Provided data Start Marker

-- ==== Sys2Proof/Laws/Staging.lean ====
section
/-!
SUPPORT. What the operations over staging buffers leave alone, and what a close leaves of a line.
-/
namespace Sys2Proof.Machine

/-! ## Lines under a change of one -/

theorem find_mapIf_same (n m : Nat) (f : Line → Line) (hf : ∀ l, (f l).num = l.num) (ls : List Line) :
    (mapIf (fun l => l.num == n) f ls).find? (fun l => l.num == m) =
      (ls.find? fun l => l.num == m).map fun l => if l.num == n then f l else l := by
  induction ls with
  | nil => rfl
  | cons a ls ih =>
    simp only [mapIf, List.map_cons, List.find?_cons] at ih ⊢
    have e : (if (a.num == n) = true then f a else a).num = a.num := by split <;> simp [hf]
    rw [e]
    split
    · rfl
    · exact ih

/-- One line changed under its own number. -/
theorem line_modLine (n m : Nat) (f : Line → Line) (hf : ∀ l, (f l).num = l.num) (s : State) :
    (s.modLine n f).line m = (s.line m).map fun l => if l.num == n then f l else l :=
  find_mapIf_same n m f hf s.store.lines

theorem line_num {s : State} {n : Nat} {l : Line} (h : s.line n = some l) : l.num = n := by
  have := List.find?_some h
  simpa using this

theorem map_mapIf_same {α β : Type} (p : α → Bool) (f : α → α) (g : α → β) (h : ∀ x, g (f x) = g x) (l : List α) :
    (mapIf p f l).map g = l.map g := by
  simp only [mapIf, List.map_map]
  congr 1
  funext x
  dsimp only [Function.comp]
  split <;> simp [h]

/-! ## Staging operations change staging, the images in flight, the wait line and the erase of anchor block 0 -/

/-- A die without its due erases. -/
def Die.undue (d : Die) : Die := { d with due := [] }

/-- A line without how far its flushes and its root have come. -/
def Line.bare (l : Line) : Line :=
  { l with
    pool := l.pool.map fun p => { p with out := false }, rewrite := false, flush := none, rootOut := false, late := [] }

/-- The line store without how far its images have come. -/
def LineStore.unbuilt (t : LineStore) : LineStore :=
  { t with lines := t.lines.map Line.bare, pendings := [], segRw := [], segDone := [], rootRw := [] }

/-- The state without staging, how far the store's images have come, the wait line and what the settings position makes
due (R56, R90). -/
def State.unstaged (s : State) : State :=
  { s with
    staging := .reset, store := s.store.unbuilt, intake := { s.intake with wait := true },
    flash := { s.flash with erase0 := false, dies := s.flash.dies.map Die.undue } }

@[simp] theorem bare_flushing (es : List PageEntry) (l : Line) : (l.flushing es).bare = l.bare := by
  simp only [Line.flushing, Line.bare, List.map_map]
  congr 2
  funext p
  dsimp only [Function.comp]
  split <;> rfl

/-- A request that is built changes nothing of the line store but how far its images have come (R56). -/
theorem unbuilt_of_build {q : ImageReq} {s : State} {im : Image} {t : LineStore}
    (h : buildRequest q s = some (im, t)) : t.unbuilt = s.store.unbuilt := by
  cases q with
  | flush n =>
    simp only [buildRequest, buildFlush] at h
    split at h
    · simp at h
    · split at h
      · simp at h
      · simp only [Option.some.injEq, Prod.mk.injEq] at h
        rw [← h.2]
        simp only [LineStore.unbuilt, map_mapIf_same _ _ Line.bare (bare_flushing _)]
  | segRewrite n k =>
    simp only [buildRequest, buildSegRewrite] at h
    split at h
    · simp at h
    · split at h
      · simp at h
      · simp at h
      · simp only [Option.some.injEq, Prod.mk.injEq] at h
        rw [← h.2]
        rfl
  | closeRoot n =>
    simp only [buildRequest, buildCloseRoot] at h
    split at h
    · simp at h
    · split at h
      · simp only [Option.some.injEq, Prod.mk.injEq] at h
        rw [← h.2]
        simp only [LineStore.unbuilt, map_mapIf_same (fun l => l.num == n) (fun l => { l with late := [] }) Line.bare fun _ => rfl]
      · simp at h
  | rootRewrite n =>
    simp only [buildRequest, buildRootRewrite] at h
    split at h
    · split at h
      · simp at h
      · simp at h
      · simp only [Option.some.injEq, Prod.mk.injEq] at h
        rw [← h.2]
        rfl
    · simp at h
  | checkpoint i =>
    simp only [buildRequest, buildCheckpoint] at h
    split at h
    · split at h
      · simp only [Option.some.injEq, Prod.mk.injEq] at h
        rw [← h.2]
      · simp at h
    · simp at h
    · simp at h
  | settings body =>
    simp only [buildRequest, Option.some.injEq, Prod.mk.injEq] at h
    rw [← h.2]

@[simp] theorem unstaged_updateWait (s : State) : (updateWait s).unstaged = s.unstaged := rfl

@[simp] theorem unstaged_modStaging (f : Staging → Staging) (s : State) : (s.modStaging f).unstaged = s.unstaged := rfl

@[simp] theorem unstaged_setBuf (b : Nat) (x : Option Buf) (s : State) : (s.setBuf b x).unstaged = s.unstaged := rfl

@[simp] theorem unstaged_modBuf (b : Nat) (f : Buf → Buf) (s : State) : (s.modBuf b f).unstaged = s.unstaged := rfl

theorem map_modify_same {α β : Type} (f : α → α) (g : α → β) (h : ∀ x, g (f x) = g x) (l : List α) (i : Nat) :
    (l.modify i f).map g = l.map g := by
  induction l generalizing i with
  | nil => simp
  | cons a l ih => cases i <;> simp [h, ih]

@[simp] theorem unstaged_settingsDue (s : State) : (settingsDue s).unstaged = s.unstaged := by
  unfold settingsDue
  split
  · rfl
  · simp only [State.unstaged, State.modDie, State.modFlash]
    congr 2
    refine map_modify_same _ _ (fun d => ?_) _ _
    split <;> split <;> rfl

@[simp] theorem unstaged_putImage (b : Nat) (im : Image) (s : State) : (putImage b im s).unstaged = s.unstaged := by
  unfold putImage
  dsimp only
  split <;> simp

theorem unstaged_giveBuffer {q : ImageReq} {s : State} {im : Image} {t : LineStore}
    (h : buildRequest q s = some (im, t)) (b : Nat) : (giveBuffer b im t s).unstaged = s.unstaged := by
  refine (unstaged_putImage _ _ _).trans ?_
  simp only [State.unstaged, State.modStore, unbuilt_of_build h]

/-- What comes of an image that is returned unwritten: SAVE-SETTINGS may end, which moves the link unit and how far the power
manager's own sequences have come (R83, R197). -/
theorem settingsUnwritten_eq (s : State) : settingsUnwritten s = s ∨
    ∃ l, settingsUnwritten s = { s with link := l, power := { s.power with pause := .none, fmt := .none } } := by
  unfold settingsUnwritten endIf
  split
  · rename_i r hr
    split
    · rename_i hc
      have hk : r.cmd.kind = .saveSettings := by
        simp only [Bool.and_eq_true, beq_iff_eq] at hc
        exact hc.1.2
      refine Or.inr ?_
      unfold endCommand
      rw [hr]
      dsimp only
      split
      · simp only [finalPlaced, hk]
        exact ⟨_, rfl⟩
      · exact ⟨_, rfl⟩
    · exact Or.inl rfl
  · exact Or.inl rfl

/-- Only a checkpoint asks for a further image. -/
theorem nextRequest_notSettings {q q' : ImageReq} {s : State} (h : nextRequest q s = some q') : q'.isSettings = false := by
  unfold nextRequest at h
  split at h
  · split at h
    · cases h; rfl
    · cases h
  · cases h

theorem writable_of_notSettings {q : ImageReq} (s : State) (h : q.isSettings = false) : s.unwritable q = false := by
  simp [State.unwritable, h]

theorem unstaged_addRequest (n : Nat) (q : ImageReq) (s : State) (hq : q.isSettings = false ∨ s.dieReady 0 = true) :
    (addRequest n q s).unstaged = s.unstaged := by
  induction n generalizing q s with
  | zero => rfl
  | succ n ih =>
    have hw : s.unwritable q = false := by rcases hq with h | h <;> simp [State.unwritable, h]
    unfold addRequest
    split
    · simp only [hw, Bool.false_eq_true, if_false]
      split
      · rfl
      · rename_i im t h
        split
        · rename_i hn
          exact (ih _ _ (.inl (nextRequest_notSettings hn))).trans (unstaged_giveBuffer h _)
        · exact unstaged_giveBuffer h _
    · rfl

theorem unstaged_requestImage (q : ImageReq) (s : State) (hq : q.isSettings = false ∨ s.dieReady 0 = true) :
    (requestImage q s).unstaged = s.unstaged := unstaged_addRequest _ _ _ hq

/-- What a request builds does not depend on the requests that wait behind it. -/
theorem buildRequest_requests (q : ImageReq) (qs : List ImageReq) (s : State) :
    buildRequest q (s.modStaging fun t => { t with requests := qs }) = buildRequest q s := by
  cases q <;> rfl

/-- No image of the list is a SETTINGS image, or die 0 can take one. -/
def State.writable (s : State) (qs : List ImageReq) : Prop := s.dieReady 0 = true ∨ ∀ q ∈ qs, q.isSettings = false

theorem unstaged_handOver (b : Nat) (qs : List ImageReq) (s : State) (hq : s.writable qs) :
    (handOver b qs s).unstaged = s.unstaged := by
  induction qs generalizing s with
  | nil => rfl
  | cons q qs ih =>
    have hw : s.unwritable q = false := by
      rcases hq with h | h
      · simp [State.unwritable, h]
      · exact writable_of_notSettings s (h q (by simp))
    unfold handOver
    simp only [hw, Bool.false_eq_true, if_false]
    split
    · exact ih s (hq.imp_right fun h q hm => h q (by simp [hm]))
    · rename_i im t h
      rw [← buildRequest_requests q qs s] at h
      split
      · rename_i hn
        exact (unstaged_requestImage _ _ (.inl (nextRequest_notSettings hn))).trans (unstaged_giveBuffer h _)
      · exact unstaged_giveBuffer h _

theorem unstaged_freeBuf (b : Nat) (s : State) (hq : s.writable s.staging.requests) : (freeBuf b s).unstaged = s.unstaged := by
  unfold freeBuf
  split
  · rfl
  · exact unstaged_handOver _ _ _ hq

/-- The state without what a buffer that becomes FREE may move, the end of a SAVE-SETTINGS with it (R56, R83). -/
def State.unfreed (s : State) : State :=
  { s.unstaged with link := .reset false, power := { s.power with pause := .none, fmt := .none } }

theorem unfreed_of_unstaged {s t : State} (h : t.unstaged = s.unstaged) : t.unfreed = s.unfreed := by
  have hp : t.unstaged.power = s.unstaged.power := congrArg State.power h
  have hp : t.power = s.power := hp
  simp only [State.unfreed, h, hp]

@[simp] theorem unfreed_settingsUnwritten (s : State) : (settingsUnwritten s).unfreed = s.unfreed := by
  rcases settingsUnwritten_eq s with h | ⟨l, h⟩
  · rw [h]
  · rw [h]; rfl

@[simp] theorem unfreed_handOver (b : Nat) (qs : List ImageReq) (s : State) : (handOver b qs s).unfreed = s.unfreed := by
  induction qs generalizing s with
  | nil => rfl
  | cons q qs ih =>
    unfold handOver
    split
    · exact (unfreed_settingsUnwritten _).trans (ih s)
    · split
      · exact ih s
      · rename_i im t h
        rw [← buildRequest_requests q qs s] at h
        refine unfreed_of_unstaged ?_
        dsimp only
        split
        · rename_i hn
          exact (unstaged_requestImage _ _ (.inl (nextRequest_notSettings hn))).trans (unstaged_giveBuffer h _)
        · exact unstaged_giveBuffer h _

@[simp] theorem unfreed_freeBuf (b : Nat) (s : State) : (freeBuf b s).unfreed = s.unfreed := by
  unfold freeBuf
  split
  · rfl
  · exact unfreed_handOver _ _ _

theorem unfreed_foldl {α : Type} (f : State → α → State) (hf : ∀ s a, (f s a).unfreed = s.unfreed) (l : List α)
    (s : State) : (l.foldl f s).unfreed = s.unfreed := by
  induction l generalizing s with
  | nil => rfl
  | cons a l ih => exact (ih _).trans (hf s a)

@[simp] theorem unstaged_queueFilling (b : Nat) (s : State) : (queueFilling b s).unstaged = s.unstaged := rfl

@[simp] theorem unstaged_queueSlot (i : Nat) (s : State) : (queueSlot i s).unstaged = s.unstaged := by
  unfold queueSlot
  split <;> rfl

Provided data End Marker

Work task
Among the lines above, find those that contain the word "undue" and copy them.

Exercise output
def Die.undue (d : Die) : Die := { d with due := [] }
    flash := { s.flash with erase0 := false, dies := s.flash.dies.map Die.undue } }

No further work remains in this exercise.